National Pollinator Week is celebrated each year at the end of June. This annual event allows us to take time and support pollinator health internationally! Pollinators are important because they are the cornerstone of our ecosystems. They promote biodiversity and assist plants in reproduction by transferring pollen from the male anther one flower to the female stigma of another. Around 80% of the crops that produce our food and plant-based industrial products require pollination. The health of the pollinator population is a great indicator of the health of an ecosystem, with visits from pollinators resulting in more flavorful fruits and higher crop yields. One out of every three bites of food comes from the help of a pollinator!

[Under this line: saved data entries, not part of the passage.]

/-! ### The sample event -/

/-- A sample event with nothing due performs one playout: by the pointer and its slot it is good or a gap, the slot is emptied
and the pointer advances, the conceal ramp takes its target and advances, and each slot's output is the chosen value scaled by
the ramp. What the Parameter Lane does at a sample event with nothing due. The resend timer counts; with a transmitter FULL the
PLE gives four symbols and the ack. A good playout then hands it the played frame's symbols, in order, and its ack, and at
STAGE the places freed are filled; at a gap, and with no pointer, a record in progress is broken and no ack is taken. A go-back
that comes due at this event and the ack may come in either order, as the input says. Last the quiet tail counts. This order
within the event (timer, symbols sent, playout, quiet tail) is the model's choice (log entry 7). The receive assembler takes
one symbol: idle fill ends the record in progress, another marker ends it and begins one of its kind; with the marker clear the
symbol is ignored while it is idle, and else is the sequence, then the length (above 40 the record is broken, at 0 it is
complete), then a body byte, the last of which completes the record. A record ended before it was complete is discarded and
counted as broken. -/
def Obligations.SampleEventPlaysOneFrame : Prop :=
  (∀ (i : SampleInput) (s : State), s.part.dsc.resetPin = false → s.part.Settled →
     ∃ x : Part, exec (.sampleEvent i) s = .next { s with part := x } ∧
       let fm := s.part.fmu
       let got : Option Frame := match fm.p with
         | some q => if (fm.slots.getD (q % 16) MergeSlot.empty).seq = some q
             then (fm.slots.getD (q % 16) MergeSlot.empty).stored else none
         | none => none
       let vals : List Sample := match got with
         | some f => f.audio
         | none => fm.lastGood
       x.fmu.p = fm.p.map (fun q => (q + 1) % 65536) ∧
       (∀ j, x.fmu.slots.getD j MergeSlot.empty =
         if fm.p.isSome = true ∧ j = fm.p.getD 0 % 16 then MergeSlot.empty else fm.slots.getD j MergeSlot.empty) ∧
       x.fmu.gaps = (if fm.p.isSome = true ∧ got.isNone = true then min 65535 (fm.gaps + 1) else fm.gaps) ∧
       x.fmu.conceal = (fm.conceal.retarget (if got.isSome then 65536 else 0)).advance ∧
       x.fmu.lastGood = vals ∧
       x.bus.played = vals.map (fun v => (v * x.fmu.conceal.cur + 32768) / 65536) ∧
       x.fmu.ref = fm.ref ∧ x.fmu.link = fm.link ∧ x.fmu.delay = fm.delay ∧ x.fmu.anchor = fm.anchor ∧
       x.fmu.reTotal = fm.reTotal) ∧
  (∀ (i : SampleInput) (s : State), s.part.dsc.resetPin = false → s.part.Settled →
     ∃ x : Part, exec (.sampleEvent i) s = .next { s with part := x } ∧
       let fm := s.part.fmu
       let got : Option Frame := match fm.p with
         | some q => if (fm.slots.getD (q % 16) MergeSlot.empty).seq = some q
             then (fm.slots.getD (q % 16) MergeSlot.empty).stored else none
         | none => none
       let l := s.part.ple
       let runs := (fm.link = .protect ∨ fm.link = .exposed) ∧ s.part.quiet = false ∧ 0 < l.inFlight
       let timed : Ple := if runs then { l with
           resendTimer := min 192 (l.resendTimer + 1), goBackDue := l.goBackDue || decide (192 ≤ l.resendTimer + 1) } else l
       let sent : Ple := if s.part.pa.tx = .full ∨ s.part.pb.tx = .full
         then { (Ple.takeSyms s.part.quiet 4 timed).2 with ackSent := (l.expSeq + 255) % 256 } else timed
       let tail (a : Ple) : Ple := if 1 < a.quietTail then { a with quietTail := a.quietTail - 1 }
         else if a.quietTail = 1 then { a with tailDue := true } else a
       (got = none → x.ple = tail (if sent.asm = .idle then sent
         else { sent with asm := .idle, broken := min 65535 (sent.broken + 1) })) ∧
       (∀ f, got = some f →
         let taken := f.syms.foldl (fun a y => a.takeIn y) sent
         let back : Ple := if i.expiryFirst = true ∧ taken.goBackDue = true ∧ 0 < taken.inFlight then { taken with
             cursor := some (0, 0), resendTimer := 0, goBacks := min 65535 (taken.goBacks + 1), goBackDue := false } else taken
         x.ple = tail (Part.refill { s.part with ple := back.takeAck s.part.quiet f.ack }).ple)) ∧
  (∀ (l : Ple) (y : Sym),
     let broken : Ple := if l.asm = .idle then l else { l with asm := .idle, broken := min 65535 (l.broken + 1) }
     (y.marker = true → y.data = 0 → l.takeIn y = broken) ∧
     (y.marker = true → y.data ≠ 0 → l.takeIn y = { broken with asm := .header y.data }) ∧
     (y.marker = false →
       (l.asm = .idle → l.takeIn y = l) ∧
       (∀ k, l.asm = .header k → l.takeIn y = { l with asm := .sequence k y.data }) ∧
       (∀ k q, l.asm = .sequence k q →
         (40 < y.data → l.takeIn y = broken) ∧
         (y.data = 0 → l.takeIn y = { l with asm := .idle, done := l.done ++ [⟨k, q, []⟩] }) ∧
         (1 ≤ y.data → y.data ≤ 40 → l.takeIn y = { l with asm := .body k q y.data [] })) ∧
       (∀ k q n bytes, l.asm = .body k q n bytes →
         (bytes.length + 1 < n → l.takeIn y = { l with asm := .body k q n (bytes ++ [y.data]) }) ∧
         (n ≤ bytes.length + 1 → l.takeIn y = { l with asm := .idle, done := l.done ++ [⟨k, q, bytes ++ [y.data]⟩] }))))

“Absolutely every animal on this planet gets its food from plants: either by eating the plant or eating something that ate the plant.” - Dr. Doug Tallamy, University of Delaware
While many people typically think of bees being the only pollinators, beetles, butterflies, bats, birds, and other small mammals actually fit into this category as well. Pollinators can be very diverse, but many of these populations are in decline due to habitat loss from urban development, pollution, the misuse of chemicals, and changes in climatic patterns. With these threats, pollinators are losing the food and nesting sites critical for their survival.
Nashville Zoo is assisting our local pollinator population by incorporating native plants into the landscaping around our Entry Village, Grassmere Historic Home, HCA Healthcare Veterinary Center, and other pathways. An abundance of native plants increases the likelihood that local pollinators will choose to host with those plants because they have evolved together over time. Without native plants, insects and wildlife that evolved along with the plants would not survive.
The Children's Garden behind the Historic Home is home to many plants that are butterfly host species. Another area of the Zoo popular with pollinators are the grasslands surrounding the pathway to the Veterinary Center. Instead of cutting this area down to create clean lawns, the wild growth is home to a wide variety of pollinators. The next time you walk through these areas, look around and see how many pollinator species you can spot!
One of the ways you can help fight the decline of pollinator populations is to plant your own pollinator garden! Use resources like NWF.org and Audubon.org to identify plants native to your area. Make sure you choose a location that suits both your plants and your pollinators - some butterflies like to bask in the sun, while other pollinators may prefer some shade. You may choose to use seeds or start with small plants! Your timeline and budget will dictate which option is best for you. If you don't want to use your existing lawn to start your garden, there are many pre-made raised beds or containers that would be suitable as well! If you are interested in planting a pollinator garden of your own, you can find more information here.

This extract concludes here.